- WORK TO COMPLETE
Only the line containing "theorem tableViews : Obligations.TableViews" and those after it, up to the end of the records below, are to be set down, exactly as written.

- EXCERPTED RECORDS
/-- A read of word `w` of the view of `BOOK[v]` (rule R52). -/
theorem hostRead_book {s : State} (hb : s.status.busy = false) (v : Byte) {w : Nat} (hw : w < 16) :
    hostRead s .s32 (BitVec.ofNat 32 (0x4000 + 64 * v.toNat + 4 * w)) = .ok (bookWord (s.bookCode v) w, s) := by
  have hv := v.isLt
  have hl := Located.book (p := s.params) (size := .s32) (a := 0x4000 + 64 * v.toNat + 4 * w) rfl (by omega) (by omega)
  rw [show (0x4000 + 64 * v.toNat + 4 * w - 0x4000) / 64 = v.toNat by omega,
    show (0x4000 + 64 * v.toNat + 4 * w - 0x4000) % 64 / 4 = w by omega, BitVec.ofNat_toNat, BitVec.setWidth_eq] at hl
  exact hostRead_idle hb (locate_ofNat (by omega) (by simp only [Size.bytes]; omega) hl) rfl

theorem Slot.toNat_word_zero (n : Slot) :
    (n.word 0).toNat = 2 ^ 31 * n.present.toNat + 2 ^ 30 * n.isLeaf.toNat + n.sym.toNat := by
  have := Bool.toNat_le n.present
  have := Bool.toNat_le n.isLeaf
  have := n.sym.isLt
  rw [Slot.word, toNat_ofNat_of_lt (by omega)]

theorem Slot.toNat_word_one (n : Slot) : (n.word 1).toNat = n.left.toNat + 2 ^ 16 * n.right.toNat := by
  have := n.left.isLt
  have := n.right.isLt
  rw [Slot.word, toNat_ofNat_of_lt (by omega)]

/-- Bit `31 - b` of a number read from 32 bits is bit `b` of the list (rule R13). -/
theorem testBit_num {bits : List Bool} {b : Nat} (h : b < bits.length) :
    (num bits).testBit (bits.length - 1 - b) = bits[b] := by
  have hb : b < (bin bits.length (num bits)).length := by rwa [length_bin]
  rw [← getElem_bin hb]
  simp only [bin_num]

/-- Word `w` of a codebook entry has bits `32 (w - 1)` to `32 w - 1` of the code, most significant first (rule R52). -/
theorem getLsbD_bookWord {code : List Bool} {w b : Nat} (h1 : 1 ≤ w) (h8 : w ≤ 8) (hb : b < 32) :
    (bookWord code w).getLsbD (31 - b) = code.getD (32 * (w - 1) + b) false := by
  have htest := testBit_num (bits := (List.range 32).map fun j => code.getD (32 * (w - 1) + j) false) (b := b)
    (by simpa using hb)
  rw [bookWord, if_neg (by omega), if_pos h8, BitVec.getLsbD_ofNat, decide_eq_true (by omega), Bool.true_and]
  simpa using htest

/-- Settles O58: the words of a view are numbers whose fields lie in different bits. -/
theorem tableViews : Obligations.TableViews := by
  refine ⟨?_, fun s v w hb hw hlen => ⟨_, hostRead_book hb v hw, ?_, fun h1 h8 b => getLsbD_bookWord h1 h8, fun h9 => ?_⟩⟩
  · rintro s i n hb hi rfl
    refine ⟨_, _, _, _, hostRead_node hb hi (w := 0) (by decide), hostRead_node hb hi (w := 1) (by decide),
      hostRead_node hb hi (w := 2) (by decide), hostRead_node hb hi (w := 3) (by decide), ?_⟩
    generalize slotOf s.node i = n
    have h0 := n.toNat_word_zero
    have h1 := n.toNat_word_one
    have := Bool.toNat_le n.present
    have := Bool.toNat_le n.isLeaf
    have := n.sym.isLt
    have := n.left.isLt
    have := n.right.isLt
    refine ⟨getLsbD_eq_of_div ?_, getLsbD_eq_of_div ?_, extractLsb'_eq_of_div ?_, extractLsb'_eq_zero ?_,
      extractLsb'_eq_of_div ?_, extractLsb'_eq_of_div ?_, extractLsb'_eq_zero ?_, extractLsb'_eq_zero ?_, rfl, ?_⟩
    case refine_9 => exact BitVec.toNat_setWidth_of_le (by decide)
    all_goals omega
  · rintro rfl
    rw [bookWord, if_pos rfl, toNat_ofNat_of_lt (by omega), Nat.mod_eq_of_lt (by omega)]
  · rw [bookWord, if_neg (by omega), if_neg (by omega)]

end Sys2Proof.Machine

- FINAL ANSWER
theorem tableViews : Obligations.TableViews := by
  refine ⟨?_, fun s v w hb hw hlen => ⟨_, hostRead_book hb v hw, ?_, fun h1 h8 b => getLsbD_bookWord h1 h8, fun h9 => ?_⟩⟩
  · rintro s i n hb hi rfl
    refine ⟨_, _, _, _, hostRead_node hb hi (w := 0) (by decide), hostRead_node hb hi (w := 1) (by decide),
      hostRead_node hb hi (w := 2) (by decide), hostRead_node hb hi (w := 3) (by decide), ?_⟩
    generalize slotOf s.node i = n
    have h0 := n.toNat_word_zero
    have h1 := n.toNat_word_one
    have := Bool.toNat_le n.present
    have := Bool.toNat_le n.isLeaf
    have := n.sym.isLt
    have := n.left.isLt
    have := n.right.isLt
    refine ⟨getLsbD_eq_of_div ?_, getLsbD_eq_of_div ?_, extractLsb'_eq_of_div ?_, extractLsb'_eq_zero ?_,
      extractLsb'_eq_of_div ?_, extractLsb'_eq_of_div ?_, extractLsb'_eq_zero ?_, extractLsb'_eq_zero ?_, rfl, ?_⟩
    case refine_9 => exact BitVec.toNat_setWidth_of_le (by decide)
    all_goals omega
  · rintro rfl
    rw [bookWord, if_pos rfl, toNat_ofNat_of_lt (by omega), Nat.mod_eq_of_lt (by omega)]
  · rw [bookWord, if_neg (by omega), if_neg (by omega)]

end Sys2Proof.Machine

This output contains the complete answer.